In our mountain metaphor, a trajectory would be the actual path you trek while ascending or descending, indicating your direction and position over time. Similarly, in differential equations, trajectories represent the paths that solutions follow as they evolve. The exercise prompts us to discern these trajectories by finding level curves for the function 'H(x, y) = c'.

These trajectories are governed by the system of differential equations presented, implying how an object, or a single point in our set of equations, moves over time in a 2D space defined by 'x' and 'y'. When plotting level curves for different constants 'c', we observe that these curves are essentially the snapshots of the trajectory at various stages. By determining the direction of motion, as indicated in steps 3 and 4 of our solution, we decipher the dynamical behavior of the system, which is imperative for predicting future states or understanding the stability of the equilibrium points within the system.

Method of Integration for Solving Equations

The method of integration is like a treasure hunt where you need to find the hidden treasure - in our case, the function 'H(x, y)'. This treasure opens up a world of understanding about the system's behavior. Integration involves summing up tiny parts to figure out the total—here, we're summing up infinitely small changes to find the general form of our function.

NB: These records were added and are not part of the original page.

-- ==== Sys2Proof/Word.lean ====
section
/-! DEFINITION. The bit-vector types of K2 CORE and the names its spec gives to widening and narrowing
(00_scope.md R8, R10, R11). -/

namespace Sys2Proof

/-- A register index or an opcode: a 4-bit field (R8, R71). -/
abbrev Nibble := BitVec 4

/-- The contents of a general register, of RD, RS and SP (R8). -/
abbrev Byte := BitVec 8

/-- A word address inside the 4096-word memory, and the addr12 field (R8, R71). -/
abbrev Addr := BitVec 12

/-- An instruction or memory word, and the contents of PC, RM, RF, IR and a stack slot (R8). -/
abbrev Word := BitVec 16

/-- `zext_N(v)`: zero bits on the left (R11). -/
abbrev zext {n : Nat} (w : Nat) (v : BitVec n) : BitVec w := v.setWidth w

/-- `trunc_N(v)`: a natural number modulo `2^N` (R11). -/
abbrev trunc (w : Nat) (v : Nat) : BitVec w := BitVec.ofNat w v

end Sys2Proof
end

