-- ==== Sys2Proof/Machine/HostInterface.lean ====
section
/-! DEFINITION. The host interface (40_execution_engine.md R134, R137 to R140): the commands `reset`, `load` and `run` and
the view `observe`. A command outside its allowed states is refused: it has no effect and no transition (R134). -/

namespace Sys2Proof.Machine

/-- `reset`, in any state (R120, 70_reset_and_hazards.md R270). The host's later moves are not the block's state and stay
(log 22). -/
def commandReset (s : State) : State := { State.reset with hostMoves := s.hostMoves }

/-- `load(words)` (R120, R138): in Ready, once after reset, at most 4096 words; refused otherwise (log 19). -/
def commandLoad (words : List Word) (s : State) : State :=
  if s.fsm = .ready ∧ s.loaded = false ∧ words.length ≤ memWords then
    { s with mem := s.mem.loadFrom 0 words, remaining := words.length, loaded := true }
  else s

/-- `run` (R120, R139): in Ready; straight to HaltedNormal when the budget is 0; refused otherwise. -/
def commandRun (s : State) : State :=
  match s.fsm with
  | .ready => { s with fsm := if s.remaining = 0 then .haltedNormal else .running }
  | .running => s
  | .haltedNormal => s
  | .haltedError => s

/-- What `observe` returns (R140). An unwritten element is `none`. DESIGN CHOICE: `ir` is part of the view, as R140 lists
it, although 10_state.md R36 says that the host observes IR only as part of the fault record (log 24). -/
structure View where
  fsm : Fsm
  fault : Option FaultRecord
  gpr : Vector (Option Byte) numGpr
  rm : Option Word
  rd : Option Byte
  rs : Option Byte
  rf : Option Word
  pc : Word
  sp : Byte
  stack : Vector (Option Word) stackSlots
  ir : Option Word
  /-- memory[0x000] .. memory[0xFFF], in order. -/
  memory : List (Option Word)
  deriving DecidableEq, Repr

/-- `observe`, in any state and without effect (R134, R140; log 21). That it shows IR follows R140 against 10_state.md R36
(DESIGN CHOICE, log 24). -/
def observe (s : State) : View where
  fsm := s.fsm
  fault := s.fault
  gpr := s.gpr
  rm := s.rm
  rd := s.rd
  rs := s.rs
  rf := s.rf
  pc := s.pc
  sp := s.sp
  stack := s.stack
  ir := s.ir
  memory := (List.range memWords).map fun a => s.mem.read (BitVec.ofNat 12 a)

end Sys2Proof.Machine
end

To solve our treasure hunt, we solve two separate integrals stemming from the partial derivatives of 'H' with respect to 'x' and 'y'. We then piece these parts together to construct our function 'H(x, y)'. We face an incremental process of discovery that, when pieced together, reveals the larger picture of how the entire system evolves over time. This method is very powerful as it converts a complex system of differential equations into a manageable function that represents the entire spectrum of possible solutions.